2019 Fiscal Year Annual Research Report

Research on auditory-media signal processing for defending against attacks of media clones

Research Project

Project/Area Number	17H01761
Research Institution	Japan Advanced Institute of Science and Technology
Principal Investigator	鵜木祐史北陸先端科学技術大学院大学, 先端科学技術研究科, 教授 (00343187)
Co-Investigator(Kenkyū-buntansha)	赤木正人北陸先端科学技術大学院大学, 先端科学技術研究科, 教授 (20242571)
Project Period (FY)	2017-04-01 – 2021-03-31
Keywords	聴覚メディア信号処理 / メディアクローン / 音声合成技術 / 聴覚センシング / 音響情報ハイディング / 音響電子透かし
Outline of Annual Research Achievements	実世界の真正データから限りなく本物に近いものとして人工的に作られたメディアは「メディアクローン」と呼ばれる．近年，このメディアクローンが実世界やサイバー空間で流通され，社会的脅威となりつつある．特に，音声合成技術を駆使して産み出された本物そっくりな音声は，「なりすまし」や「改ざん」に悪用され，音声認証システムを突破するなど重大な社会問題を巻き起こしつつある．本研究の目的は，音信号のメディアクローン攻撃に対して，適切な防御策（なりすましや改ざんの検出）を実現するための聴覚メディア信号処理の基盤技術を確立することである．本年度は，前年度に引き続き，音声のメディアクローン生成・認識法を深く理解し，具体的な攻撃方法を模擬検討した．ここでは，Variational Autoencoder (VAE)を利用して，音声の話者性と発話内容を切り分けて制御可能な音声変換法を提案した．音声変換の総合評価の結果，音声の自然性にまだ若干の問題が残るものの，提案法が，GMM法やonehot-VAE法といった従来法よりも，音声の話者性と発話内容の変換に対して有効であることがわかった．次に，音声改ざん等を防ぐための情報ハイディング法として，線形予測法（LP）をベースとした音声分析合成系におけるスペクトル拡散型音声情報ハイディング法とロバスト主成分分析法とフォルマント強調方を組み合わせた音声情報ハイディング法を実現した．また，両方法を利用したハイブリッド型の音声改ざん検出法も検討した．これらの方法が，典型的な改ざん攻撃に対して耐性があることを確認した．最後に，メディアクローンで利用される重要な音響的特徴を検討した．ここでは聴覚マスキング特性を加味したSpikegramの他に，人が発した音声なのか，あるいはそのメディアクローンなのか，音声の子音部分や無音区間における音響的特徴の差異を検討した．
Current Status of Research Progress	Current Status of Research Progress 2: Research has progressed on the whole more than it was originally planned.

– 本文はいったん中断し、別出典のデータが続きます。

/-- R462: a VALID page of a TWIN accession copied to the partner on VC 3. -/
def sendTwinPage (s : State) (a pn : Nat) : State :=
  match twinPartner s, tget s.kve.pages pn, accAt s a with
  | some p, some e, some x =>
    let data := mread s.kve.frames (frameKey s e.cls e.frame) (pageBytes s e.cls)
    let head := le4 (65536 + pn) ++ le4 a ++ le4 x.coll ++ le4 (classLayers s e.cls) ++ le4 (classHeads s e.cls) ++ le4 e.index
    launchParts 3 p x.coll (65536 + pn) (head ++ data) { s with fab := { s.fab with
      twinCopies := s.fab.twinCopies ++ [(a, pn)], sent := (3, p, 65536 + pn, head ++ data) :: s.fab.sent } }
  | _, _, _ => s

/-! ## Endings (R386, R398, R401) -/

/-- R386: an accession enters DONE: its pages and hoop are freed, its waiting request is gone. -/
def doneAcc (s : State) (a : Nat) : State :=
  let s := freePages (freeHoop s a) a
  let s := { s with kve := { s.kve with waiters := s.kve.waiters.filter (·.acc != a) } }
  let s := { s with fab := { s.fab with twinCopies := s.fab.twinCopies.filter (·.1 != a) } }
  modAcc s a fun x => { x with state := asDONE, instep := false, susp := false }

/-- R401: the outcomes whose FINAL record carries a resume hint. -/
def hasResume (oc : Nat) : Bool := oc == ocEVICTED || oc == ocLOST || oc == ocFAULTED

/-- R401, R404: an accession ends: its FINAL record of some tokens is queued and it enters DONE. -/
def finishAcc (s : State) (a : Nat) (toks : List Nat) (acceptedN oc rs gen pos serial : Nat) (hold : Bool) : State :=
  match accAt s a with
  | none => s
  | some x =>
    let late := x.deadline == 0 && !toks.isEmpty
    let rc := resultBytes a x toks late true acceptedN oc rs gen pos (if hasResume oc then x.committed else 0) serial
    let s := { s with acc := { s.acc with
      expired := if oc = ocEXPIRED then satAdd32 s.acc.expired 1 else s.acc.expired
      lateTok := if late then satAdd32 s.acc.lateTok toks.length else s.acc.lateTok
      tokens := satAdd64 s.acc.tokens toks.length } }
    let s := modAcc (doneAcc s a) a fun x => { x with restarted := false, late := x.late || late }
    let s := if x.twin then sendTwinState s a else s
    queueResult s a rc (hold && x.twin && (twinPartner s).isSome)

/-- R401: an accession ends outside a commit point, with a FINAL record without tokens. -/
def endAcc (s : State) (a oc rs : Nat) : State :=
  match accAt s a with
  | some x => if x.live then finishAcc s a [] 0 oc rs x.gen x.length max32 false else s
  | none => s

Reason 研究期間では，音声のメディアクローンの生成・認識法を深く理解した上で，次の三つの課題に取り組むことを計画していた．(1) 音声のメディアクローンを作成する際，何が最も重要な音響的特徴であるかを明らかにする．(2) ヒトが発する音と機械が発する音の音響的特徴の差異を明らかにする．(3) 音響特徴に知覚不可能で頑健な秘匿情報を埋め込む仕組むをつくる．当該年度では，昨年度から継続して，これら三つの課題に取り組んだ．課題(1)では，代表的な機械学習（Variational Autoencoder）を利用して，音声の発話内容と話者性を切り分けて音声変換可能な方法を実現した．また，この声質変換法を利用して，なりすましの一つとして音声変換が可能であることも確認した．次に課題(2)では，まだ検討中の部分が多いが，人が発する音声の子音にみられる音響特徴がメディアクローンの判別に利用可能であることを突き止めた．しかし，この音響特徴は背景音に埋もれると検出が難しくなるなどの課題を残したため，今後，ロバスト検出法を検討する予定である．最後に課題(3)では，音声情報で重要な特徴（音源や声道フィルタ特性）や聴覚的特徴（マスキング特性や知覚的スペクトル形状）に秘匿情報を埋め込む仕組みを検討した．以上から，当初の計画通りに実施できていると判断できる．
Strategy for Future Research Activity	令和元年度の取り組みから，ヒトが発する声（音声だけでなく口唇や舌，鼻腔からでる人体雑音）と機械が発する音（例えば，AD/DA変換から生じる微小な定常的雑音やジッター・シマーのようなヒトには知覚できない位相変化をもつ音）の音響的特徴に違いがあることがわかった．特に，音声の子音（破裂音）によるバズ音特有の特徴（バズバーなど）が音声のメディアクローンでは見られないなど，いくつかの重要な発見があった．令和２年度は，これらの特徴を利用した音声電子指紋を検討したのち，音響的特徴に知覚不可能で頑健な秘匿情報の埋め込み・検出を可能とする聴覚的な情報ハイディング法を確立する．最後に，最終年度に向け，メディアクローンの検出のための，図（目的音）の秘匿情報と地（背景音）の音響電子指紋の検出方法について検討していくことで，研究の大きな前進を目指す．
Remarks	Construction of auditory media signal processing infrastructure to prevent media clone attacks

Research Products
(14 results)

All 2020 2019 Other

All Journal Article (7 results) (of which Int'l Joint Research: 4 results, Peer Reviewed: 7 results, Open Access: 5 results) Presentation (6 results) (of which Int'l Joint Research: 3 results, Invited: 1 results) Remarks (1 results)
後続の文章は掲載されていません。